Tuesday, June 1, 2010

Advance Risk Board Game Strategy Part 2: Australia

One of the most important parts of any risk game is for a player to lay claim to a continent as a base of operations. Perhaps the most well known and classic continent securing strategy is to lay claim to Australia.

Why Australia: The first and most important benefit of holding Australia is that it only has one entry and exit point – via Indonesia and Siam. This allows for easiest border protection of any country, especially considering that the number of reinforcements available from controlling Australia is the same as for South America (two each) with one fewer border country to protect. Also, Australia has some very solid expansion possibilities, discussed later in the article. Finally, once established, an Australian fortress with fortified armies in Siam is unlikely to be attacked by any other player. As opposed to South America, which is a natural expansion point for anyone holding either Africa or North America, Australia is usually “out of the way” for other players, especially since Asia is almost impossible to hold in the early stages of a typical game.

How to win control of Australia: Perhaps the most obvious way to take control of Australia is to pick one of the Australian territory cards during the territory distribution stage at the start of the game (or hope for an Australian territory if playing random territory distribution), stack all available armies on that territory, and take the continent on turn one. However, there are some difficulties with this approach. Once a players armies start to stack up in Australia, her or his intentions become obvious to any other players paying attention and will likely be met with stiff resistance from defensive armies placed in Australian territories that other players control. Defeating these armies is likely to permanently weaken the player trying to take control of the country and may make them vulnerable to a counter attack from a player with a strong position in Asia.
The more subtle and arguably better way to seize Australia is to place a large number of armies in a territory in Asia and wait for a couple of turns. Typically, at least a couple of players will try to control Australia during the first couple of turns of the game and will continue to attack each other until one player wins control. When this happens, the player with armies in Asia can march through Siam and knock out the first player to take usurp control of the continent.

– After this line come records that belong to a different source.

@[simp] theorem State.taken_mem : (s.taken k).mem = s.mem := rfl
@[simp] theorem State.taken_ftime : (s.taken k).ftime = s.ftime := rfl
@[simp] theorem State.taken_clkA : (s.taken k).clkA = s.clkA := rfl
@[simp] theorem State.taken_clkB : (s.taken k).clkB = s.clkB := rfl
@[simp] theorem State.taken_chipno : (s.taken k).chipno = s.chipno := rfl
@[simp] theorem State.taken_cores : (s.taken k).cores = s.cores := rfl
@[simp] theorem State.taken_ctxs : (s.taken k).ctxs = s.ctxs := rfl
@[simp] theorem State.taken_launches : (s.taken k).launches = s.launches := rfl
@[simp] theorem State.taken_teams : (s.taken k).teams = s.teams := rfl
@[simp] theorem State.taken_dir : (s.taken k).dir = s.dir := rfl
@[simp] theorem State.taken_floors : (s.taken k).floors = s.floors := rfl
@[simp] theorem State.taken_epochs : (s.taken k).epochs = s.epochs := rfl
@[simp] theorem State.taken_llc : (s.taken k).llc = s.llc := rfl
@[simp] theorem State.taken_spares : (s.taken k).spares = s.spares := rfl
@[simp] theorem State.taken_counters : (s.taken k).counters = s.counters := rfl
@[simp] theorem State.taken_claims : (s.taken k).claims = s.claims := rfl
@[simp] theorem State.taken_waiters : (s.taken k).waiters = s.waiters := rfl
@[simp] theorem State.taken_served : (s.taken k).served = s.served := rfl
@[simp] theorem State.taken_lastQueue : (s.taken k).lastQueue = s.lastQueue := rfl
@[simp] theorem State.taken_records : (s.taken k).records = s.records := rfl
@[simp] theorem State.taken_motion : (s.taken k).motion = s.motion := rfl
@[simp] theorem State.taken_banks : (s.taken k).banks = s.banks := rfl
@[simp] theorem State.taken_log : (s.taken k).log = s.log := rfl
@[simp] theorem State.taken_logNext : (s.taken k).logNext = s.logNext := rfl
@[simp] theorem State.taken_mailbox : (s.taken k).mailbox = s.mailbox := rfl
@[simp] theorem State.taken_fwA : (s.taken k).fwA = s.fwA := rfl
@[simp] theorem State.taken_fwB : (s.taken k).fwB = s.fwB := rfl
@[simp] theorem State.taken_fwRunB : (s.taken k).fwRunB = s.fwRunB := rfl
@[simp] theorem State.taken_fwMark : (s.taken k).fwMark = s.fwMark := rfl
@[simp] theorem State.taken_minSvn : (s.taken k).minSvn = s.minSvn := rfl
@[simp] theorem State.taken_held : (s.taken k).held = s.held := rfl
@[simp] theorem State.taken_access : (s.taken k).access = s.access := rfl
@[simp] theorem State.taken_irqs : (s.taken k).irqs = s.irqs := rfl
@[simp] theorem State.taken_routes : (s.taken k).routes = s.routes := rfl
@[simp] theorem State.taken_hostUp : (s.taken k).hostUp = s.hostUp := rfl
@[simp] theorem State.taken_hostRate : (s.taken k).hostRate = s.hostRate := rfl
@[simp] theorem State.taken_hostWidth : (s.taken k).hostWidth = s.hostWidth := rfl
@[simp] theorem State.taken_hostGall : (s.taken k).hostGall = s.hostGall := rfl
@[simp] theorem State.taken_fatal : (s.taken k).fatal = s.fatal := rfl
@[simp] theorem State.taken_hot : (s.taken k).hot = s.hot := rfl
@[simp] theorem State.taken_sensors : (s.taken k).sensors = s.sensors := rfl
@[simp] theorem State.taken_split : (s.taken k).split = s.split := rfl
@[simp] theorem State.taken_answers : (s.taken k).answers = s.answers := rfl
@[simp] theorem State.taken_jobs : (s.taken k).jobs = s.jobs := rfl
@[simp] theorem State.taken_doneColls : (s.taken k).doneColls = s.doneColls := rfl
@[simp] theorem State.taken_linkIn : (s.taken k).linkIn = s.linkIn := rfl
@[simp] theorem State.taken_linkOut : (s.taken k).linkOut = s.linkOut := rfl
@[simp] theorem State.taken_sideband : (s.taken k).sideband = s.sideband := rfl
@[simp] theorem State.taken_snoops : (s.taken k).snoops = s.snoops := rfl
@[simp] theorem State.taken_hostWaits : (s.taken k).hostWaits = s.hostWaits := rfl
@[simp] theorem State.taken_iinvs : (s.taken k).iinvs = s.iinvs := rfl
@[simp] theorem State.taken_recalls : (s.taken k).recalls = s.recalls := rfl
@[simp] theorem State.taken_ringDue : (s.taken k).ringDue = s.ringDue := rfl
@[simp] theorem State.taken_agenda : (s.taken k).agenda = s.agenda := rfl
@[simp] theorem State.taken_cur : (s.taken k).cur = s.cur := rfl
@[simp] theorem State.taken_next : (s.taken k).next = s.next := rfl
@[simp] theorem State.taken_freeCtr : (s.taken k).freeCtr = s.freeCtr := rfl
@[simp] theorem State.taken_upsets : (s.taken k).upsets = s.upsets := rfl
@[simp] theorem State.taken_outside : (s.taken k).outside = s.outside := rfl
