/-- What does not come near the smallest normal is flushed. -/
theorem Fmt.rounds_flushed (hflush : flush = true) (hwide : f.isFp8 = false) (hx : 0 < x)
    (hmin : x ≤ (2 ^ (f.fw + 1) - 1 : ℕ) * 2 ^ (f.emin - 1 - f.fw)) : r = ⟨f.signBit s, flUF ||| flNX⟩ := by
  obtain ⟨hK, hK'⟩ := h.topMantissa_bounds
  have hbelow : ((2 ^ (f.fw + 1) - 1 : ℕ) : ℝ) * 2 ^ (f.emin - 1 - f.fw) < 2 ^ f.emin := by
    have hpow : 2 ^ f.fw ≤ 2 ^ (f.fw + 1) - 1 ∧ 2 ^ (f.fw + 1) - 1 < 2 ^ (f.fw + 1) := by
      have hpos := Nat.two_pow_pos f.fw
      rw [pow_succ]
      omega
    have hlt := (mantissa_bounds hpow.1 hpow.2 (f.emin - 1)).2
    rwa [sub_add_cancel] at hlt
  have hlog := log_lt_of_lt_two_zpow hx (hmin.trans_lt hbelow)
  have hmax : x ≤ (f.read false (f.maxFinite false)).value := by
    rw [Fmt.maxFinite_value h]
    exact (hmin.trans hbelow.le).trans ((two_zpow_le h.emin_le_emax).trans (mantissa_bounds hK hK' f.emax).1)
  obtain ⟨m, t, hm, -, hr⟩ := Fmt.rounds_no_overflow h hr hx hmax
  rwa [if_pos ((RMode.takes_le_multiple (by omega) hm hmin).trans_lt hbelow), if_pos ⟨hflush, by simp [hwide]⟩] at hr

end

/-! ## A candidate within bounds -/

theorem Frac.abs_rat_cast (x : Frac) : |(x.rat : ℝ)| = (x.num.natAbs : ℝ) / x.den := by
  rw [← Rat.cast_abs, x.abs_rat]
  push_cast
  rfl

/-- The unit in the last place at a fraction. -/
theorem Fmt.ulp_rat (f : Fmt) {x : Frac} (hx : 0 < x.den) (hnum : x.num ≠ 0) :
    0 < (f.ulp x).den ∧ ((f.ulp x).rat : ℝ) = 2 ^ (max (Int.log 2 |(x.rat : ℝ)|) f.emin - f.fw) := by
  have hlog := binExp_eq_log (Int.natAbs_pos.2 hnum) hx
  rw [x.abs_rat_cast, ← hlog]
  unfold Fmt.ulp
  rw [if_neg hnum]
  obtain ⟨hden, hratio⟩ := scalePow_ratio 1 (max (binExp x.num.natAbs x.den) f.emin - f.fw)
  refine ⟨hden, ?_⟩
  simp only [Frac.rat]
  push_cast
  rw [hratio, Nat.cast_one, one_mul]

theorem Fmt.isTiny_iff (f : Fmt) {x : Frac} (hx : 0 < x.den) (hnum : x.num ≠ 0) :
    f.isTiny x = true ↔ |(x.rat : ℝ)| < 2 ^ f.emin := by
  have hlog := binExp_eq_log (Int.natAbs_pos.2 hnum) hx
  have hpos : 0 < (x.num.natAbs : ℝ) / x.den := by
    have := Int.natAbs_pos.2 hnum
    positivity
  rw [Fmt.isTiny, hlog, x.abs_rat_cast, Bool.and_eq_true, bne_iff_ne, decide_eq_true_iff, and_iff_right hnum]
  exact ⟨fun h => (lt_two_zpow_log _).trans_le (two_zpow_le h), log_lt_of_lt_two_zpow hpos⟩

/-- Of two fractions the one nearer to 0. -/
def Frac.nearer (lo hi : Frac) : Frac := if lo.abs.lt hi.abs then lo.abs else hi.abs

theorem Frac.nearer_eq (lo hi : Frac) : lo.nearer hi = lo.abs ∨ lo.nearer hi = hi.abs := by
  unfold Frac.nearer
  split
  · exact .inl rfl
  · exact .inr rfl
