/-- LINK_HOLD (R188, R83, R84): the value in force changes nothing; on sets hold, stops the timer and withdraws an offer that
waits for its slot. Off clears hold; with no head, or an OPEN one, nothing else changes (11.4, step 6). For a decided head the
timer starts afresh unless it is expired or the limit is 0, and the PENDING legs are offered again, each where the other is
absent, at its end, running or PENDING too: a forward leg is granted at a destination in RUN with no packet in transmission and
no other requester (R79), and otherwise waits at its arbiter; a delivery leg is taken up with its packet slot and needs a
record, here with none posted (R97, R99), or waits in SLOT_WAIT with no slot free. The result is the value before. -/
def Obligations.LinkHoldSetsOrClearsHold : Prop :=
  ∀ (n : LineId) (e : Record) (index : BitVec 16) (s : State), executing .linkHold n e index s →
    ((s.head n).hold = decide (recordByte e 4 = 1) →
      exec .linkHold s = .next (endCommand .ok [if (s.head n).hold then 1 else 0] s))
    ∧ ((s.head n).hold = false → recordByte e 4 = 1 →
      ∃ u, exec .linkHold s = .next (endCommand .ok [0] u) ∧ frame [.heads, .deliveries, .slots] s u ∧ otherHeads n s u
        ∧ otherDeliveries n s u ∧ otherSlots (.completion n) s u
        ∧ u.head n = { s.head n with hold := true, timer := none }
        ∧ ((s.delivery n).state ≠ .slotWait → u.delivery n = s.delivery n ∧ u.slots = s.slots)
        ∧ ((s.delivery n).state = .slotWait → (u.delivery n).state = .idle ∧ (u.delivery n).leg = false
          ∧ .delivery ∉ (u.slot (.completion n)).waiting))
    ∧ ((s.head n).hold = true → recordByte e 4 = 0 →
      let cleared := { s.head n with hold := false }
      let released := { cleared with
        timer := if (s.head n).expired then (s.head n).timer
          else if (s.head n).limit = 0 then none else some ((s.head n).limit * 1000) }
      let granted : IndexEntry → Disposition → Prop := fun h d => h.forward = .pending ∧ (s.port d.destination).state = .run
        ∧ (s.outbound d.destination).transmission = .none ∧ ∀ w, w ≠ .store n → present d.destination s w = false
      let waits : IndexEntry → Disposition → Prop := fun h d => h.forward ≠ .pending ∨ (s.port d.destination).state ≠ .run
        ∨ (s.outbound d.destination).transmission ≠ .none
      let sent : Disposition → IndexEntry → State → Prop := fun d h u => otherOutbounds d.destination s u
        ∧ (u.outbound d.destination).transmission = .forward n h.sequence d.strip
        ∧ (u.outbound d.destination).lastWinner = .store n
      ((s.store n).index = [] ∨ (∃ h rest, (s.store n).index = h :: rest ∧ h.state = .arriving ∧ h.disposition = none) →
        ∃ u, exec .linkHold s = .next (endCommand .ok [1] u) ∧ frame [.heads] s u ∧ otherHeads n s u ∧ u.head n = cleared)
      ∧ ∀ h rest d, (s.store n).index = h :: rest → h.state = .complete → h.disposition = some d →
        (h.delivery ≠ .pending → h.delivery = .active ∨ h.forward = .active ∨ h.forward = .pending → waits h d →
          ∃ u, exec .linkHold s = .next (endCommand .ok [1] u) ∧ frame [.heads] s u ∧ otherHeads n s u ∧ u.head n = released)
        ∧ (h.delivery ≠ .pending → granted h d →
          ∃ u, exec .linkHold s = .next (endCommand .ok [1] u) ∧ frame [.heads, .outbounds, .stores] s u ∧ otherHeads n s u
            ∧ u.head n = released ∧ sent d h u ∧ otherStores n s u
            ∧ u.store n = { s.store n with index := { h with forward := .active } :: rest })
        ∧ (h.delivery = .pending → (s.delivery n).state = .idle → (s.head n).expired = false →
          (s.slot (.completion n)).waiting.length < freeSlots (.completion n) s → 1 ≤ leftBytes h d →
          (s.ring (.fill n)).count = 0 → granted h d ∨ waits h d →
          ∃ u, exec .linkHold s = .next (endCommand .ok [1] u) ∧ frame [.heads, .deliveries, .slots, .stores, .outbounds] s u
            ∧ otherHeads n s u ∧ otherDeliveries n s u ∧ otherSlots (.completion n) s u ∧ otherStores n s u
            ∧ u.head n = released
            ∧ u.delivery n = startedDelivery .recordWait (leftBytes h d) (s.delivery n)
            ∧ u.slot (.completion n)
                = { s.slot (.completion n) with reserved := (s.slot (.completion n)).reserved + 1 }
            ∧ (granted h d → sent d h u
              ∧ u.store n = { s.store n with index := { h with delivery := .active, forward := .active } :: rest })
            ∧ (waits h d → u.outbounds = s.outbounds
              ∧ u.store n = { s.store n with index := { h with delivery := .active } :: rest }))
        ∧ (h.delivery = .pending → (s.delivery n).state = .idle → freeSlots (.completion n) s = 0 → waits h d →
          ∃ u, exec .linkHold s = .next (endCommand .ok [1] u) ∧ frame [.heads, .deliveries, .slots] s u
            ∧ otherHeads n s u ∧ otherDeliveries n s u ∧ otherSlots (.completion n) s u ∧ u.head n = released
            ∧ u.delivery n = { s.delivery n with state := .slotWait, leg := true }
            ∧ u.slot (.completion n)
                = { s.slot (.completion n) with waiting := (s.slot (.completion n)).waiting ++ [.delivery] }))
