-- ==== Sys2Proof/Laws/Frames.lean ====
section
/-! SUPPORT. The frame of every shared operation: what it leaves unchanged, said once (simp takes each part as a rule). -/

namespace Sys2Proof.Machine

@[simp] theorem writeProgress_frame (r : RingId) (s : State) :
    (writeProgress r s).ports = s.ports ∧ (writeProgress r s).credits = s.credits ∧
      (writeProgress r s).stores = s.stores ∧ (writeProgress r s).heads = s.heads ∧
      (writeProgress r s).deliveries = s.deliveries ∧ (writeProgress r s).outbounds = s.outbounds ∧
      (writeProgress r s).ddr = s.ddr ∧ (writeProgress r s).time = s.time ∧ (writeProgress r s).part = s.part ∧
      (writeProgress r s).rings = s.rings ∧ (writeProgress r s).slots = s.slots ∧
      (writeProgress r s).held = s.held ∧ (writeProgress r s).command = s.command ∧
      (writeProgress r s).wires = s.wires ∧ (writeProgress r s).pending = s.pending ∧
      (∀ m, (writeProgress r s).port m = s.port m) ∧ (∀ m, (writeProgress r s).credit m = s.credit m) ∧
      (∀ m, (writeProgress r s).store m = s.store m) ∧ (∀ m, (writeProgress r s).head m = s.head m) ∧
      (∀ m, (writeProgress r s).delivery m = s.delivery m) ∧
      (∀ m, (writeProgress r s).outbound m = s.outbound m) ∧ (∀ m, (writeProgress r s).wire m = s.wire m) ∧
      (∀ x, (writeProgress r s).ring x = s.ring x) ∧ (∀ x, (writeProgress r s).slot x = s.slot x) := by
  simp [writeProgress]

@[simp] theorem takeRecord_frame (r : RingId) (s : State) :
    (takeRecord r s).ports = s.ports ∧ (takeRecord r s).credits = s.credits ∧
      (takeRecord r s).stores = s.stores ∧ (takeRecord r s).heads = s.heads ∧
      (takeRecord r s).deliveries = s.deliveries ∧ (takeRecord r s).outbounds = s.outbounds ∧
      (takeRecord r s).ddr = s.ddr ∧ (takeRecord r s).time = s.time ∧ (takeRecord r s).part = s.part ∧
      (takeRecord r s).slots = s.slots ∧ (takeRecord r s).held = s.held ∧
      (takeRecord r s).command = s.command ∧ (takeRecord r s).wires = s.wires ∧
      (takeRecord r s).pending = s.pending ∧ (∀ m, (takeRecord r s).port m = s.port m) ∧
      (∀ m, (takeRecord r s).credit m = s.credit m) ∧ (∀ m, (takeRecord r s).store m = s.store m) ∧
      (∀ m, (takeRecord r s).head m = s.head m) ∧ (∀ m, (takeRecord r s).delivery m = s.delivery m) ∧
      (∀ m, (takeRecord r s).outbound m = s.outbound m) ∧ (∀ m, (takeRecord r s).wire m = s.wire m) ∧
      (∀ x, (takeRecord r s).slot x = s.slot x) := by
  simp [takeRecord]

@[simp] theorem readRecord_frame (r : RingId) (s : State) :
    (readRecord r s).ports = s.ports ∧ (readRecord r s).credits = s.credits ∧
      (readRecord r s).stores = s.stores ∧ (readRecord r s).heads = s.heads ∧
      (readRecord r s).deliveries = s.deliveries ∧ (readRecord r s).outbounds = s.outbounds ∧
      (readRecord r s).ddr = s.ddr ∧ (readRecord r s).time = s.time ∧ (readRecord r s).part = s.part ∧
      (readRecord r s).rings = s.rings ∧ (readRecord r s).slots = s.slots ∧ (readRecord r s).held = s.held ∧
      (readRecord r s).command = s.command ∧ (readRecord r s).wires = s.wires ∧
      (readRecord r s).pending = s.pending ∧ (∀ m, (readRecord r s).port m = s.port m) ∧
      (∀ m, (readRecord r s).credit m = s.credit m) ∧ (∀ m, (readRecord r s).store m = s.store m) ∧
      (∀ m, (readRecord r s).head m = s.head m) ∧ (∀ m, (readRecord r s).delivery m = s.delivery m) ∧
      (∀ m, (readRecord r s).outbound m = s.outbound m) ∧ (∀ m, (readRecord r s).wire m = s.wire m) ∧
      (∀ x, (readRecord r s).ring x = s.ring x) ∧ (∀ x, (readRecord r s).slot x = s.slot x) := by
  simp [readRecord]

@[simp] theorem reserveSlot_frame (r : PartRing) (s : State) :
    (reserveSlot r s).ports = s.ports ∧ (reserveSlot r s).credits = s.credits ∧
      (reserveSlot r s).stores = s.stores ∧ (reserveSlot r s).heads = s.heads ∧
      (reserveSlot r s).deliveries = s.deliveries ∧ (reserveSlot r s).outbounds = s.outbounds ∧
      (reserveSlot r s).ddr = s.ddr ∧ (reserveSlot r s).time = s.time ∧ (reserveSlot r s).part = s.part ∧
      (reserveSlot r s).rings = s.rings ∧ (reserveSlot r s).held = s.held ∧
      (reserveSlot r s).command = s.command ∧ (reserveSlot r s).bus = s.bus ∧
      (reserveSlot r s).wires = s.wires ∧ (reserveSlot r s).pending = s.pending ∧
      (∀ m, (reserveSlot r s).port m = s.port m) ∧ (∀ m, (reserveSlot r s).credit m = s.credit m) ∧
      (∀ m, (reserveSlot r s).store m = s.store m) ∧ (∀ m, (reserveSlot r s).head m = s.head m) ∧
      (∀ m, (reserveSlot r s).delivery m = s.delivery m) ∧ (∀ m, (reserveSlot r s).outbound m = s.outbound m) ∧
      (∀ m, (reserveSlot r s).wire m = s.wire m) ∧ (∀ x, (reserveSlot r s).ring x = s.ring x) := by
  simp [reserveSlot]

@[simp] theorem dropReservation_frame (r : PartRing) (s : State) :
    (dropReservation r s).ports = s.ports ∧ (dropReservation r s).credits = s.credits ∧
      (dropReservation r s).stores = s.stores ∧ (dropReservation r s).heads = s.heads ∧
      (dropReservation r s).deliveries = s.deliveries ∧ (dropReservation r s).outbounds = s.outbounds ∧
      (dropReservation r s).ddr = s.ddr ∧ (dropReservation r s).time = s.time ∧
      (dropReservation r s).part = s.part ∧ (dropReservation r s).rings = s.rings ∧
      (dropReservation r s).held = s.held ∧ (dropReservation r s).command = s.command ∧
      (dropReservation r s).bus = s.bus ∧ (dropReservation r s).wires = s.wires ∧
      (dropReservation r s).pending = s.pending ∧ (∀ m, (dropReservation r s).port m = s.port m) ∧
      (∀ m, (dropReservation r s).credit m = s.credit m) ∧ (∀ m, (dropReservation r s).store m = s.store m) ∧
      (∀ m, (dropReservation r s).head m = s.head m) ∧ (∀ m, (dropReservation r s).delivery m = s.delivery m) ∧
      (∀ m, (dropReservation r s).outbound m = s.outbound m) ∧ (∀ m, (dropReservation r s).wire m = s.wire m) ∧
      (∀ x, (dropReservation r s).ring x = s.ring x) := by
  simp [dropReservation]

@[simp] theorem lodgeRequest_frame (r : PartRing) (q : Requester) (s : State) :
    (lodgeRequest r q s).ports = s.ports ∧ (lodgeRequest r q s).credits = s.credits ∧
      (lodgeRequest r q s).stores = s.stores ∧ (lodgeRequest r q s).heads = s.heads ∧
      (lodgeRequest r q s).deliveries = s.deliveries ∧ (lodgeRequest r q s).outbounds = s.outbounds ∧
      (lodgeRequest r q s).ddr = s.ddr ∧ (lodgeRequest r q s).time = s.time ∧
      (lodgeRequest r q s).part = s.part ∧ (lodgeRequest r q s).rings = s.rings ∧
      (lodgeRequest r q s).held = s.held ∧ (lodgeRequest r q s).command = s.command ∧
      (lodgeRequest r q s).bus = s.bus ∧ (lodgeRequest r q s).wires = s.wires ∧
      (lodgeRequest r q s).pending = s.pending ∧ (∀ m, (lodgeRequest r q s).port m = s.port m) ∧
      (∀ m, (lodgeRequest r q s).credit m = s.credit m) ∧ (∀ m, (lodgeRequest r q s).store m = s.store m) ∧
      (∀ m, (lodgeRequest r q s).head m = s.head m) ∧ (∀ m, (lodgeRequest r q s).delivery m = s.delivery m) ∧
      (∀ m, (lodgeRequest r q s).outbound m = s.outbound m) ∧ (∀ m, (lodgeRequest r q s).wire m = s.wire m) ∧
      (∀ x, (lodgeRequest r q s).ring x = s.ring x) := by
  simp [lodgeRequest]

@[simp] theorem withdrawRequest_frame (r : PartRing) (q : Requester) (s : State) :
    (withdrawRequest r q s).ports = s.ports ∧ (withdrawRequest r q s).credits = s.credits ∧
      (withdrawRequest r q s).stores = s.stores ∧ (withdrawRequest r q s).heads = s.heads ∧
      (withdrawRequest r q s).deliveries = s.deliveries ∧ (withdrawRequest r q s).outbounds = s.outbounds ∧
      (withdrawRequest r q s).ddr = s.ddr ∧ (withdrawRequest r q s).time = s.time ∧
      (withdrawRequest r q s).part = s.part ∧ (withdrawRequest r q s).rings = s.rings ∧
      (withdrawRequest r q s).held = s.held ∧ (withdrawRequest r q s).command = s.command ∧
      (withdrawRequest r q s).bus = s.bus ∧ (withdrawRequest r q s).wires = s.wires ∧
      (withdrawRequest r q s).pending = s.pending ∧ (∀ m, (withdrawRequest r q s).port m = s.port m) ∧
      (∀ m, (withdrawRequest r q s).credit m = s.credit m) ∧
      (∀ m, (withdrawRequest r q s).store m = s.store m) ∧ (∀ m, (withdrawRequest r q s).head m = s.head m) ∧
      (∀ m, (withdrawRequest r q s).delivery m = s.delivery m) ∧
      (∀ m, (withdrawRequest r q s).outbound m = s.outbound m) ∧
      (∀ m, (withdrawRequest r q s).wire m = s.wire m) ∧ (∀ x, (withdrawRequest r q s).ring x = s.ring x) := by
  simp [withdrawRequest]

@[simp] theorem sendVector_frame (r : PartRing) (s : State) :
    (sendVector r s).ports = s.ports ∧ (sendVector r s).credits = s.credits ∧
      (sendVector r s).stores = s.stores ∧ (sendVector r s).heads = s.heads ∧
      (sendVector r s).deliveries = s.deliveries ∧ (sendVector r s).outbounds = s.outbounds ∧
      (sendVector r s).ddr = s.ddr ∧ (sendVector r s).time = s.time ∧ (sendVector r s).part = s.part ∧
      (sendVector r s).rings = s.rings ∧ (sendVector r s).held = s.held ∧
      (sendVector r s).command = s.command ∧ (sendVector r s).wires = s.wires ∧
      (sendVector r s).pending = s.pending ∧ (∀ m, (sendVector r s).port m = s.port m) ∧
      (∀ m, (sendVector r s).credit m = s.credit m) ∧ (∀ m, (sendVector r s).store m = s.store m) ∧
      (∀ m, (sendVector r s).head m = s.head m) ∧ (∀ m, (sendVector r s).delivery m = s.delivery m) ∧
      (∀ m, (sendVector r s).outbound m = s.outbound m) ∧ (∀ m, (sendVector r s).wire m = s.wire m) ∧
      (∀ x, (sendVector r s).ring x = s.ring x) := by
  simp [sendVector]

@[simp] theorem writeEntry_frame (r : PartRing) (bytes : List Byte) (s : State) :
    (writeEntry r bytes s).ports = s.ports ∧ (writeEntry r bytes s).credits = s.credits ∧
      (writeEntry r bytes s).stores = s.stores ∧ (writeEntry r bytes s).heads = s.heads ∧
      (writeEntry r bytes s).deliveries = s.deliveries ∧ (writeEntry r bytes s).outbounds = s.outbounds ∧
      (writeEntry r bytes s).ddr = s.ddr ∧ (writeEntry r bytes s).time = s.time ∧
      (writeEntry r bytes s).part = s.part ∧ (writeEntry r bytes s).held = s.held ∧
      (writeEntry r bytes s).command = s.command ∧ (writeEntry r bytes s).wires = s.wires ∧
      (writeEntry r bytes s).pending = s.pending ∧ (∀ m, (writeEntry r bytes s).port m = s.port m) ∧
      (∀ m, (writeEntry r bytes s).credit m = s.credit m) ∧ (∀ m, (writeEntry r bytes s).store m = s.store m) ∧
      (∀ m, (writeEntry r bytes s).head m = s.head m) ∧
      (∀ m, (writeEntry r bytes s).delivery m = s.delivery m) ∧
      (∀ m, (writeEntry r bytes s).outbound m = s.outbound m) ∧ (∀ m, (writeEntry r bytes s).wire m = s.wire m) := by
  simp only [writeEntry]
  repeat' split
  all_goals simp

Middle game expansion – Asia: The most common route for players controlling Australia to try and expand is through Asia. Asia is a natural expansion point because control of Australia usually means controls Siam, one of the four key territories necessary to control Asia (along with Kamchatka, Middle East, and Ukraine in Europe). Also, games where players have a strong Asian position are rare, with most players only using Asia to “card mine” (capture territories and retreat repeatedly to win cards).
The key to capturing Asia lies in taking Kamchatka. If a player can control this “back door territory, they can likely use it as a base to slowly expand westward and capture the rest of Asia. Often, control of this territory in a given game is difficult because it is likely to be challenged by a player with a position in North America. Also, even if a player fails to capture the entire continent, they can capture enough territories with this strategy to gain an extra territory per turn via the 12 territory army bonus.

Middle game expansion – North America: A subtle choice for Australian expansion is to use Kamchatka to expand into North America instead of Asia. Often if the situation in North America remains fluid for long enough, a player can turn in cards and capture the entire continent in one turn or less. Again, even if the Australian player fails to capture all of North America, the extra territories can help the player reach the 12 territory extra army bonus.

“Card cascade”: The card cascade is a special strategy that mainly works in the later stages of games with ascending card values. In this strategy, a player places all of her or his armies on Siam and basically plays a passive waiting game during the first several turns. Once the card trade values reach about 20 bonus armies, the player controlling Australia looks for opponents with a weak position and several cards. The player controlling Australia will then march their armies out through Asia, capture all of the opponents territories, and turn in the players captured cards on the same turn to receive an additional army bonus. The player can then either use these armies to continue the attack and eliminate another player (and capture his or her cards) or to consolidate the territories gained from attacking. Sometimes, this strategy can enable a player to win the game in a single turn.

Bottom Line: Playing Australia is an essential part of the knowledge and repertoire of any serious Risk player. The key for Australia is patience and choosing a wise expansion strategy. However, when the time is right, the player should also be prepared to use her or his armies in Australia to strike decisively and win the game.